Operational considerations

• Coordinate legal counsel, incident response, and communications to meet breach notification rule timelines.
• Avoid paying ransoms unless legally vetted; prioritize restoration from clean, offline backups and eradication of persistence.
• Implement post-incident hardening: MFA everywhere, EDR, network segmentation, immutable backups, and rapid patching.

Security Incident Response

Core lifecycle

• Preparation: Policies, playbooks, role-based training, tabletop exercises, and vendor contact trees.
• Identification: Monitor alerts, triage quickly, and declare an incident when ePHI may be at risk.
• Containment: Isolate affected systems, rotate credentials, block malicious domains, and preserve evidence.
• Eradication and recovery: Remove malware, rebuild systems from known-good images, validate data integrity, and restore services.
• Notification and communication: Align legal, privacy, and security teams to meet HIPAA timelines and content requirements.
• Lessons learned: Update controls, close gaps, retrain staff, and test improvements.

Controls that reduce breach risk

• Strong encryption standards for data at rest and in transit using validated cryptography and disciplined key management.
• MFA, least privilege, network segmentation, and continuous logging with retention sufficient for investigations.
• Regular vulnerability management, phishing resilience training, and vendor risk management with clear breach terms in the business associate agreement.

Conclusion

A breach of ePHI occurs when impermissible access, use, or disclosure compromises privacy or security. If you cannot demonstrate a low probability of compromise using the required risk assessment criteria, you must notify individuals, HHS, and in some cases the media under the breach notification rule. Strong preventive controls, clear contracts, and a tested response plan are essential to meet HIPAA obligations and protect patients.

FAQs

What constitutes a breach of ePHI?

A breach is any acquisition, access, use, or disclosure of ePHI not permitted by the Privacy Rule that compromises its security or privacy. There are limited exceptions (e.g., certain good‑faith or intra‑organizational disclosures where the information is not further misused), but absent a documented assessment showing a low probability of compromise, an impermissible disclosure is treated as a breach.

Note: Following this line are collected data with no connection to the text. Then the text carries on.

-- ==== Sys2Proof/Machine/Directives.lean ====
section
/-! DEFINITION. The directives of the trunk: how TI takes one (R187 to R189, R192), the loads and clears with their
latch (R193 to R197), and the meaning of each directive. -/

namespace Sys2Proof.Machine

/-! ## Taking a directive -/

/-- The code of RESTART (R207). -/
def codeRestart : Byte := 0x50#8

/-- The codes of the directive set (R192, R207). -/
def directiveCodes : List Byte :=
  [0x01#8, 0x02#8, 0x03#8, 0x04#8, 0x05#8, 0x06#8, 0x10#8, 0x11#8, 0x12#8, 0x13#8, 0x14#8, 0x20#8, 0x21#8, 0x22#8,
   0x30#8, 0x31#8, 0x32#8, 0x33#8, 0x40#8, 0x41#8, 0x50#8]

/-- The restart armed mark (R200). -/
def State.arm (s : State) (on : Bool) : State := { s with ti := { s.ti with restartArmed := on } }

/-- The directive that TI has taken is decided where it is this command's: refused UNVERIFIED by the credential read at
the taking, or an armed RESTART is cancelled by a directive of another code and `act` decides it; then TI takes the next
where it may (R187, R189, R192, R200). `open_` says that every credential state decides it. A reply of UNVERIFIED is empty, whatever the
directive's own refusals carry (DESIGN CHOICE, log 50). -/
def State.takeDirective (s : State) (mine : List Byte → Bool) (open_ : Bool) (act : Directive → State → State) :
    State :=
  match s.ti.inHand with
  | some (.deciding d read) =>
    if mine d.body then
      let s1 := s.dropHand
      (if open_ || read.verified then act d (if d.body.head? = some codeRestart then s1 else s1.arm false)
        else s1.reply d .unverified .empty).takeNext
    else s
  | some (.passDown _) => s
  | some (.catalogueLoad ..) => s
  | some (.catalogueClear _) => s
  | none => s

/-- What TI read of the part's state when it took the directive that is under decision (R39, R189, R190). -/
def State.readAtTaking (s : State) : Option Taking :=
  match s.ti.inHand with
  | some (.deciding _ read) => some read
  | some (.passDown _) => none
  | some (.catalogueLoad ..) => none
  | some (.catalogueClear _) => none
  | none => none

/-- CS as it stood when TI took the directive in hand (R190). -/
def State.csAtTaking (s : State) : Cs := (s.readAtTaking.map (·.cs)).getD s.cs

/-- What the pass-down filter refused when TI took the directive in hand (R39). -/
def State.filterAtTaking (s : State) : Option Result := s.readAtTaking.bind (·.filter)

/-- The directive has a code. -/
def hasCode (c : Byte) (body : List Byte) : Bool := body.head? = some c

/-- The body of a fixed length, or BAD_FORM with an empty reply (DESIGN CHOICE, log 50); `act` gets the bytes after the code
(R192). -/
def State.formed (s : State) (d : Directive) (size : Nat) (act : List Byte → State) : State :=
  if d.body.length = size then act (d.body.drop 1) else s.reply d .badForm .empty

/-! ## Identity, credential, code (R189 to R191, R198) -/

/-- IDENTIFY (R198): the capacities are those of the part and stand in the layout. -/
def execIdentify (s : State) : Host.Outcome State Fault Refusal :=
  .next (s.takeDirective (hasCode 0x01#8) true fun d s1 =>
    s1.formed d 1 fun _ => s1.reply d .ok (.identity (s1.zt.site.map (·.ident)) s1.cs.blank))

/-- A code given is the code held, or the store is blank (R190). -/
def Cs.accepts (c : Cs) (code : List Byte) : Bool := c.blank || code = c.code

How soon must breaches of ePHI be reported under HIPAA?

Notify affected individuals without unreasonable delay and no later than 60 calendar days after discovery. Breaches affecting 500 or more individuals require notice to HHS within 60 days and, if 500+ residents of a state or jurisdiction are impacted, notice to prominent media within 60 days. Breaches affecting fewer than 500 individuals must be logged and reported to HHS no later than 60 days after the end of the calendar year.

What are the obligations of business associates regarding ePHI breaches?

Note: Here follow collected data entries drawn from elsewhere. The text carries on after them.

-- ==== Sys2Proof/Machine/Loop.lean ====
section
/-! DEFINITION. The Loop Interface: reception (R1 to R6, R9 to R12), access and transmission (R7, R8, R17 to R19), the
acknowledge slot and the departure of an item (R18, R20, R22). -/

namespace Sys2Proof.Machine

/-! ## Durations on the loop, in byte-times (R7) -/

def byteTimeout : Nat := 2
def shortAccessGap : Nat := 4
def longAccessGap : Nat := 10

/-- The BUSY retry delay of 200 ms in ticks (R18). -/
def busyRetryTicks : Nat := 20

/-- The loop in another state (R7). -/
def State.setLoop (s : State) (l : LoopState) : State := { s with lif := { s.lif with loop := l } }

/-- The loop becomes QUIET with a quiet time counted from its last byte (R7). -/
def State.quietLoop (s : State) (quiet : Nat) : State :=
  { s with lif := { s.lif with loop := .quiet, quiet := quiet, tail := false } }

/-- The end of a received telegram: ANSWERING with what the part drives in the acknowledge slot, and QUIET where no
answer is due (R7, R9, log 4). -/
def State.setAnswer (s : State) (a : Option Answer) : State :=
  { s with lif := { s.lif with answer := a, loop := (if a.isSome then .answering else .quiet) } }

/-! ## Reception -/

/-- START_BYTE_RECEIVED (R1, R2): a start byte while QUIET opens a reception, unless it follows a telegram rejected
for its length without a gap longer than the byte timeout. One after the part's answer finds the answer sent (log 4). -/
def execStartByteReceived (quiet : Nat) (s : State) : Host.Outcome State Fault Refusal :=
  .next (let l := s.lif.slotOver
    if l.loop = .quiet then
      if l.tail && decide (quiet ≤ byteTimeout) then { s with lif := { l with quiet := 0 } }
      else { s with lif := { l with loop := .receiving, quiet := 0, tail := false } }
    else s)

/-- A length above 40 ends the reception at the length byte (R2, R3). -/
def State.rejectLength (s : State) (src : Byte) : State :=
  let s1 := s.lineError src.toNat
  { s1 with lif := { s1.lif with loop := .quiet, quiet := 0, tail := true, answer := none } }

/-- BYTE_TIMEOUT (R2, R3). -/
def execByteTimeout (source : Option Byte) (s : State) : Host.Outcome State Fault Refusal :=
  .next (if s.lif.loop = .receiving then
      let s1 := match source with
        | some b => s.lineError b.toNat
        | none => s
      (s1.quietLoop byteTimeout).setAnswer none
    else s)

/-- LENGTH_ABOVE_40 (R2, R3). -/
def execLengthAbove40 (source : Byte) (s : State) : Host.Outcome State Fault Refusal :=
  .next (if s.lif.loop = .receiving then s.rejectLength source else s)

/-- The telegram has come whole to the part: its check matches, and its destination is 127 or 0 (R3). -/
def telegramReaches (t : Telegram) : Bool := telegramCheckMatches t && (t.dest.toNat = 127 || t.dest.toNat = 0)

/-- The answer due in the slot: none after a broadcast (R6, R9). -/
def slotAnswer (t : Telegram) (a : Answer) : Option Answer := if t.dest.toNat = 127 then some a else none

/-- The item of an accepted telegram (1.3). -/
def ringItem (t : Telegram) (e : NodeEntry) : RingItem :=
  { src := t.src.toNat, kind := t.kind, seq := t.seq, payload := t.payload, unicast := t.dest.toNat = 127, cls := e.cls }

/-- Acceptance: the ring, the last accepted sequence, NT, and the relay copy after NT's notices (R10, R28, R36, log 34). -/
def State.accept (s : State) (t : Telegram) (e : NodeEntry) : State :=
  let a := t.src.toNat
  let s1 := ({ s with lif := { s.lif with ring := s.lif.ring ++ [ringItem t e] } }).setAnswer (slotAnswer t .ack)
  let s2 := (s1.setNode a { e with lastSeq := some t.seq }).nodeAccepted a t.kind
  if e.relay then s2.post (.relayed a t.kind t.seq (decide (t.dest.toNat = 127)) t.payload) else s2

/-- A unicast telegram meets a full ring: BUSY, and the first since the mark was clear is told (R11, R12). -/
def State.refuseBusy (s : State) : State :=
  let s1 := s.setAnswer (some .busy)
  if s1.lif.congested then s1
  else ({ s1 with lif := { s1.lif with congested := true } }).post .ingressCongested

/-- A valid telegram decided (R4 to R6, R10, R11). -/
def State.decideTelegram (s : State) (t : Telegram) : State :=
  match s.node t.src.toNat with
  | none => (s.setAnswer (slotAnswer t .ack)).unknownSource t.src.toNat t.kind
  | some e =>
    if e.lastSeq = some t.seq then s.setAnswer (slotAnswer t .ack)
    else if s.lif.ring.length < 16 then s.accept t e
    else if t.dest.toNat = 127 then s.refuseBusy
    else s.setAnswer none

/-- TELEGRAM_RECEIVED (R1 to R7, R9 to R12): the reception ends, and the loop is ANSWERING while the part answers a
valid unicast, else QUIET. A telegram is valid where it reaches the part from a source of 1 to 126; another source names no
node, so no line-error count changes (R3, log 26). -/
def execTelegramReceived (t : Telegram) (s : State) : Host.Outcome State Fault Refusal :=
  .next (if s.lif.loop = .receiving then
      if 40 < t.payload.length then s.rejectLength t.src
      else
        let s1 := s.quietLoop 0
        if telegramReaches t then
          if addressInRange t.src.toNat then s1.decideTelegram t else s1.setAnswer none
        else (s1.lineError t.src.toNat).setAnswer none
    else s)

/-! ## Transmission -/

/-- An eligible item (R17). -/
def TxItem.eligible (it : TxItem) : Bool := it.state = .ready

/-- The item selected: the oldest eligible item of the highest class (R17). The queue stands in arrival order. -/
def selectTx (q : List TxItem) : Option TxItem :=
  let oldest (c : TxClass) : Option TxItem := q.find? (fun it => it.eligible && it.cls = c)
  (oldest .fire).orElse fun _ => (oldest .lock).orElse fun _ => (oldest .actuator).orElse fun _ => oldest .display

/-- The quiet time an item of a class waits for (R7, R17). -/
def accessGap : TxClass → Nat
  | .fire => shortAccessGap
  | .lock => longAccessGap
  | .actuator => longAccessGap
  | .display => longAccessGap

/-- The item of an arrival number changed. -/
def State.mapTx (s : State) (arrival : Nat) (f : TxItem → TxItem) : State :=
  { s with lif := { s.lif with txq := s.lif.txq.map (fun it => if it.arrival = arrival then f it else it) } }

/-- The part starts an item: ON_LOOP, and the sequence counter's value at its first start (R17). -/
def State.startItem (s : State) (it : TxItem) : State :=
  match it.seq with
  | some _ => s.mapTx it.arrival (fun i => { i with state := .onLoop })
  | none =>
    let s1 := s.mapTx it.arrival (fun i => { i with state := .onLoop, seq := some s.lif.txSeq })
    { s1 with lif := { s1.lif with txSeq := s1.lif.txSeq + 1#8 } }

/-- TRANSMIT_START (R7, R17); one after the part's answer finds the answer sent (log 4). -/
def execTransmitStart (quiet : Nat) (s : State) : Host.Outcome State Fault Refusal :=
  .next (if s.lif.slotOver.loop = .quiet then
      match selectTx s.lif.txq with
      | none => s
      | some it =>
        if accessGap it.cls ≤ quiet then
          let s1 := ({ s with lif := s.lif.slotOver }).startItem it
          { s1 with lif := { s1.lif with loop := .sending, quiet := 0, tail := false } }
        else s
    else s)

/-- The item on the loop. -/
def State.onLoop (s : State) : Option TxItem := s.lif.txq.find? (fun it => it.state = .onLoop)

/-- The item on the loop goes back to READY (R8, R18). -/
def State.backToReady (s : State) (it : TxItem) : State := s.mapTx it.arrival (fun i => { i with state := .ready })

/-- LOST_START (R8). -/
def execLostStart (s : State) : Host.Outcome State Fault Refusal :=
  .next (if s.lif.loop = .sending then
      match s.onLoop with
      | some it => (s.backToReady it).setLoop .receiving
      | none => s
    else s)

/-- BROKEN_ATTEMPT (R8, R19). -/
def execBrokenAttempt (s : State) : Host.Outcome State Fault Refusal :=
  .next (if s.lif.loop = .sending then
      match s.onLoop with
      | some it => (s.backToReady it).quietLoop 0
      | none => s
    else s)

/-- UNICAST_SENT (R7). -/
def execUnicastSent (s : State) : Host.Outcome State Fault Refusal :=
  .next (if s.lif.loop = .sending then
      match s.onLoop with
      | some it => if it.dest = 0 then s else s.setLoop .awaiting
      | none => s
    else s)

/-! ## The departure of an item -/

/-- LA takes a freed place: the pending lock of the lowest address is sent its commanded state (R22, R56). -/
def State.offerLock (s : State) : State :=
  match Table.findKey s.la.locks (fun _ l => l.send = .pending) with
  | none => s
  | some a =>
    match s.lock a with
    | none => s
    | some l =>
      (s.setLock a { l with sent := l.commanded, send := .inFlight }).placeTx (lockSetRequest a l.commanded)

/-- A freed place is offered to FZ, and to LA where FZ holds nothing pending (R22). -/
def State.offerPlace (s : State) : State :=
  let r := s.offerFire
  if r.2 then r.1 else r.1.offerLock

/-- The outcome of a telegram's last transmission is handed to its originator (R20). -/
def State.handOutcome (s : State) (origin : Origin) (dest : Nat) (o : TxOutcome) : State :=
  match origin with
  | .release z live => s.releaseOutcome z live dest o
  | .alert => s
  | .lockSet a live => s.lockOutcome a live o
  | .actSet z r p live => s.actOutcome z r p live o
  | .pick n detached => s.pickOutcome n detached dest o
  | .pickWithdraw => s
  | .result _ => s
  | .passDown => s.passDownOutcome o

/-- An item leaves the queue at the end of its transmission: the place is offered, NT is told of a NO_ANSWER, and the
originator receives the outcome (R18, R20, R22, log 8). -/
def State.departTx (s : State) (it : TxItem) (o : TxOutcome) : State :=
  let s1 := (s.removeTx it.arrival).offerPlace
  let s2 := if o = .noAnswer then s1.nodeNoAnswer it.dest else s1
  s2.handOutcome it.origin it.dest o

/-- BROADCAST_SENT (R19). -/
def execBroadcastSent (s : State) : Host.Outcome State Fault Refusal :=
  .next (if s.lif.loop = .sending then
      match s.onLoop with
      | some it => if it.dest = 0 then (s.quietLoop 0).departTx it .delivered else s
      | none => s
    else s)

/-- Nothing in the slot, or a byte other than ACK or BUSY (R18). -/
def State.emptySlot (s : State) (it : TxItem) : State :=
  if it.emptyRetries < 2 then
    s.mapTx it.arrival (fun i => { i with emptyRetries := i.emptyRetries + 1, state := .ready })
  else s.departTx it .noAnswer

/-- BUSY in the slot (R18). -/
def State.busySlot (s : State) (it : TxItem) : State :=
  if it.busyRetries < 5 then
    s.mapTx it.arrival (fun i => { i with busyRetries := i.busyRetries + 1, state := .waiting busyRetryTicks })
  else s.departTx it .refusedByNode

/-- ACKNOWLEDGE_SLOT_ANSWER (R18, R206): 0x4B is ACK and 0xB4 is BUSY. -/
def execAcknowledgeSlotAnswer (answer : Byte) (s : State) : Host.Outcome State Fault Refusal :=
  .next (if s.lif.loop = .awaiting then
      match s.onLoop with
      | none => s
      | some it =>
        let s1 := s.quietLoop 0
        if answer = 0x4B#8 then s1.departTx it .delivered
        else if answer = 0xB4#8 then s1.busySlot it
        else s1.emptySlot it
    else s)

/-- ACKNOWLEDGE_SLOT_EXPIRY (R7, R18): the slot of 2 byte-times passes empty. -/
def execAcknowledgeSlotExpiry (s : State) : Host.Outcome State Fault Refusal :=
  .next (if s.lif.loop = .awaiting then
      match s.onLoop with
      | none => s
      | some it => (s.quietLoop 2).emptySlot it
    else s)

/-- BUSY_RETRY_DELAY_EXPIRY (R18): the item whose delay has run out goes back to READY, its arrival order kept. -/
def execBusyRetryDelayExpiry (arrival : Nat) (s : State) : Host.Outcome State Fault Refusal :=
  .next (s.mapTx arrival (fun it => if it.state = .waiting 0 then { it with state := .ready } else it))

end Sys2Proof.Machine
end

Business associates must investigate, mitigate, and notify the covered entity of a breach without unreasonable delay and no later than 60 days after discovery, providing details needed for notifications. Their responsibilities are defined in the business associate agreement and include safeguarding ePHI, flowing down requirements to subcontractors, and cooperating during investigations and audits.

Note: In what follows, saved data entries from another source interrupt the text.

-- ==== Sys2Proof/Certificates/Slice0/Obligations.lean ====
section
/-! DEFINITION. The statements for the provers. Each says in its docstring the rule or the section it rests on. -/

open Sys2Proof Sys2Proof.Machine

/-! ## The machine -/

/-- The command at the front of the queue is run by `exec` on the state with the queue's rest. -/
def Obligations.StepRunsTheFrontCommand : Prop :=
  ∀ (c : Instr) (rest : List Instr) (s : State), s.pending = c :: rest →
    step s = exec c { s with pending := rest }

/-- On an empty queue one tick of 10 ms passes (the model's choice, log 2): every running timer loses a tick and waits at 0,
be it an interval, settle, stale, epoch, run, rest, door-held, MAINTENANCE or engine timer or a BUSY retry delay; a held
countdown stands still and a running one falls by a tenth at the tenth tick (R106), and the clock advances at the hundredth
(R199; the two prescalers are the model's, log 22). An answer in the slot has been sent (log 4). That a tick leaves the bit
for bytes that may follow a rejected telegram as it is, is the model's choice (log 5). -/
def Obligations.EmptyQueueLetsATickPass : Prop :=
  ∀ s : State, s.pending = [] → ∃ t, step s = .next t ∧ t.pending = []
    ∧ t = { s with lif := t.lif, nt := t.nt, lu := t.lu, cu := t.cu, pc := t.pc, fz := t.fz, la := t.la, he0 := t.he0,
                   he1 := t.he1, ti := t.ti }
    ∧ t.lif.loop = (if s.lif.loop = .answering then .quiet else s.lif.loop) ∧ t.lif.tail = s.lif.tail
    ∧ (∀ a, t.node a = (s.node a).map (fun e => { e with timer := e.timer.map (· - 1) }))
    ∧ (∀ n, Table.get t.lu.lines n = (Table.get s.lu.lines n).map (fun l => { l with timer := l.timer.map (· - 1) }))
    ∧ (∀ z, t.climate z = { s.climate z with stale := (s.climate z).stale.map (· - 1) })
    ∧ t.cu.epochTimer = s.cu.epochTimer - 1 ∧ t.cu.epochs = s.cu.epochs
    ∧ (∀ z r, t.actuator z r = (s.actuator z r).map (fun a => { a with
        rest := a.rest.map (· - 1)
        run := (match a.run with
          | .running n => .running (n - 1)
          | .stopped => .stopped
          | .elapsed => .elapsed) }))
    ∧ (∀ a, t.lock a = (s.lock a).map (fun l => { l with
        doorTimer := l.doorTimer.map (· - 1)
        claims := { l.claims with maintenance := l.claims.maintenance.map (· - 1) } }))
    ∧ (∀ h, let e := s.engine h
        t.engine h = { e with openTimer := e.openTimer.map (· - 1), confirmTimer := e.confirmTimer.map (· - 1),
                              unlockTimer := e.unlockTimer.map (· - 1), intakeTimer := e.intakeTimer.map (· - 1) })
    ∧ (∀ (i : Nat) (it : TxItem), s.lif.txq[i]? = some it → ∃ u, t.lif.txq[i]? = some u
        ∧ (∀ n, it.state = .waiting n → u = { it with state := .waiting (n - 1) })
        ∧ (it.state = .ready ∨ it.state = .onLoop → u = it))
    ∧ (∀ (z : Nat) (f : Fire), s.fz.fire[z]? = some f → f.state ≠ .countdown ∨ f.remaining = some 0 → t.fz.fire[z]? = some f)
    ∧ (∀ (z : Nat) (f : Fire) (r : Nat), s.fz.fire[z]? = some f → f.state = .countdown → f.phase < 9 → f.remaining = some (r + 1) →
        t.fz.fire[z]? = some { f with phase := f.phase + 1 })
    ∧ (∀ (z : Nat) (f : Fire) (r : Nat), s.fz.fire[z]? = some f → f.state = .countdown → f.phase = 9 → f.remaining = some (r + 1) →
        t.fz.fire[z]? = some { f with phase := 0, remaining := some r })
    ∧ (s.ti.clockTicks < 99 → t.ti.clock = s.ti.clock ∧ t.ti.clockTicks = s.ti.clockTicks + 1)
    ∧ (s.ti.clockTicks = 99 → s.ti.clock < 4294967295 → t.ti.clock = s.ti.clock + 1)
    ∧ (s.ti.clockTicks = 99 → s.ti.clock = 4294967295 → t.ti.clock = s.ti.clock)

/-- What the rules say of the state after a reset: R15, R23, R41, R48, R51 to R53, R79, R94, R95, R122, R151, R160,
R161, R187 to R189, R195, R196, R199, R200, R203, R204. That the STARTUP notice waiting there carries no CODE_LOST is the
model's choice (log 7: a code store never written has a good check). -/
def Obligations.ResetHoldsTheStatedValues : Prop :=
  State.reset.lif.ring = [] ∧ State.reset.lif.congested = false ∧ State.reset.lif.txq = []
    ∧ State.reset.lif.txSeq = 0#8 ∧ State.reset.lif.loop = .quiet ∧ State.reset.lif.quiet = 0
    ∧ State.reset.nt.nodes = [] ∧ State.reset.nt.unknownMarks = [] ∧ State.reset.nt.faultSilent = 0
    ∧ (∀ z, State.reset.healthy z = 0) ∧ (∀ z, State.reset.nt.detectorCount.getD z 0 = 0) ∧ State.reset.zt.zones = [] ∧ State.reset.zt.site = none
    ∧ State.reset.lu.lines = [] ∧ (∀ z, State.reset.conditions z = Conditions.inactive)
    ∧ (∀ b ∈ State.reset.lu.release, b = false) ∧ State.reset.lu.fault = true
    ∧ (∀ z, State.reset.climate z = Climate.empty) ∧ State.reset.cu.epochs = []
    ∧ State.reset.cu.epochTimer = secs 60 ∧ State.reset.pc.actuators = []
    ∧ (∀ z, State.reset.fire z = Fire.initial) ∧ State.reset.fz.fireActive = false
    ∧ State.reset.fz.pendingAlert = false ∧ State.reset.la.locks = [] ∧ State.reset.cat.cartridges = []
    ∧ State.reset.ol.orders = [] ∧ State.reset.ol.lastNumber = 0 ∧ State.reset.pt.parties = []
    ∧ (∀ h, State.reset.engine h = Engine.idle) ∧ State.reset.ti.ingress = [] ∧ State.reset.ti.inHand = none
    ∧ State.reset.ti.replies = [] ∧ State.reset.ti.credential = .unverified ∧ State.reset.ti.latch = false
    ∧ State.reset.ti.lastLoadError = none ∧ State.reset.ti.protect = ProtectFlags.clear
    ∧ State.reset.ti.clock = 0 ∧ State.reset.ti.clockSet = false ∧ State.reset.ti.restartArmed = false
    ∧ State.reset.ti.noticesLost = 0 ∧ State.reset.ti.noticeTag = 1#16
    ∧ ∃ c, State.reset.ti.notices = [{ cls := 3, tag := 0#16, body := .startup c false }]

/-- POWER_ON, PIN and SUPPLY_LOW leave every block as a reset leaves it, with one STARTUP notice that carries the
causes (R202). What is kept: the commands that wait and the outside's raw levels and carrier (the model's choice,
log 6, 20), and the code store, whose check fails after a reset that falls during a code write (R191). -/
def Obligations.ResetsActAlikeOnEveryBlock : Prop :=
  ∀ s : State,
    let after (causes : ResetCauses) (t : State) : Prop :=
      t = { State.reset with
            pending := s.pending
            lu := { State.reset.lu with raw := s.lu.raw }
            cs := t.cs
            ti := { State.reset.ti with
                    causes := causes, carrier := s.ti.carrier
                    notices := [{ cls := 3, tag := 0#16, body := .startup causes (!t.cs.checkOk) }] } }
        ∧ (s.cs.writing = none → t.cs = s.cs)
        ∧ (∀ n, s.cs.writing = some n → t.cs.checkOk = false ∧ t.cs.writing = none)
    (∃ t, exec .powerOn s = .next t ∧ after { powerOn := true, pin := false, supplyLow := false, restart := false } t)
      ∧ (∃ t, exec .pin s = .next t ∧ after { s.ti.causes with pin := true } t)
      ∧ (∃ t, exec .supplyLow s = .next t ∧ after { s.ti.causes with supplyLow := true } t)

/-- Every step keeps the form and the capacities of the state: tables in canonical form with keys strictly rising, sets
of addresses strictly rising, sixteen zones and eight outputs, the transmit queue in arrival order, the notices by class
(R204); and no list passes its capacity: the ring 16 (R10), the transmit queue 24 (R21), the pending epochs 2 (R74), the orders 64 (R151), a hatch's list
48 (R184), the ingress 4 (R187), the replies 8 with a place kept for a directive in hand (R188), the notices 32 (R204). -/
def Obligations.EveryStepKeepsFormAndCapacity : Prop :=
  ∀ s t : State, s.wellFormed = true → s.withinCapacity = true → step s = .next t →
    t.wellFormed = true ∧ t.withinCapacity = true

/-- The state after reset has that form, no list passes its capacity, FIRE_ACTIVE is as R119 says, and the counts, the
conditions and the fault output are as R32, R34, R50 and R52 say. -/
def Obligations.ResetHasTheInvariants : Prop :=
  State.reset.wellFormed = true ∧ State.reset.withinCapacity = true ∧ State.reset.fireActiveTrue = true
    ∧ State.reset.computedStands = true

/-- After every step FIRE_ACTIVE holds exactly while some zone is COUNTDOWN, HELD or RELEASED (R119). -/
def Obligations.FireActiveFollowsTheZones : Prop :=
  ∀ s t : State, s.fireActiveTrue = true → step s = .next t → t.fireActiveTrue = true

/-- After every step the count of nodes in FAULT or SILENT (R32), the detector and healthy counts of every zone (R34), the
conditions of every zone (R50) and the fault output (R52) are what the records give. -/
def Obligations.CountsConditionsAndFaultOutputStand : Prop :=
  ∀ s t : State, s.wellFormed = true → s.computedStands = true → step s = .next t → t.computedStands = true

How does ransomware affect the reporting of ePHI breaches?

Ransomware typically triggers a presumption of breach because attackers may access or exfiltrate ePHI. Unless your risk assessment shows a low probability of compromise—considering data sensitivity, evidence of viewing or exfiltration, the attacker’s identity, and mitigation—you must follow breach notification rule requirements. Attacker encryption alone does not create safe harbor.